JEMBER (Suarapubliknews) – Ditemui usai sidang lanjutan kasus Lau Djin Ai alias Kristin di Pengadilan Negeri (PN) Jember, Singky Soewadji selaku saksi ahli dengan tegas mengatakan jika aparat penegak hukum dan instansi terkait harus memahami secara utuh arti dan makna konservasi.

Singky Soewadji dengan predikat pemerhati satwa liar asal Kota Surabaya dimintai keterangannya sebagai saksi ahli oleh majelis hakim bersama Soewadji mantan Kepala SBKSA Jatim I, juga mantan Kabag Peraturan Perundang Undangan Ditjen PHKA.
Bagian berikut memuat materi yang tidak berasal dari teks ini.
-- ==== Sys2Proof/Machine/Core.lean ====
section
/-! DEFINITION. The machine as the host runs it. -/

def Sys2Proof.core : Host.Core := {
  State := Sys2Proof.Machine.State
  Fault := Sys2Proof.Machine.Fault
  Refusal := Sys2Proof.Machine.Refusal
  step := Sys2Proof.Machine.step
  reset := Sys2Proof.Machine.State.reset }
end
Kepada sejumlah awak media, Singky Soewadji mengatakan jika pertanyaan yang disampaikan kuasa hukum terdakwa maupun JPU di persidangan hanya mengarah ke soal teknis penangkaran, bukan terkait soal kasus yang sedang dijeratkan ke terdakwa.

“Saya tadi ditanya juga nggak ngerti ya, tujuannya kemana, karena pertanyaannya soal teknis penangkaran, padahal substansi persoalan ini kan soal kasus ijin usaha penangkaran yang mati yang kemudian dipidanakan, kan itu, tapi kuasa hukum mapun jaksa tidak tanya soal itu,” ucapnya. Selasa (5/03/2019)

Sebagai saksi ahli, Singky Soewadji mengaku jika dirinya tidak bisa menyampaikan semua yang dikuasainya, tetapi hanya berusaha untuk menjawab pertanyaan.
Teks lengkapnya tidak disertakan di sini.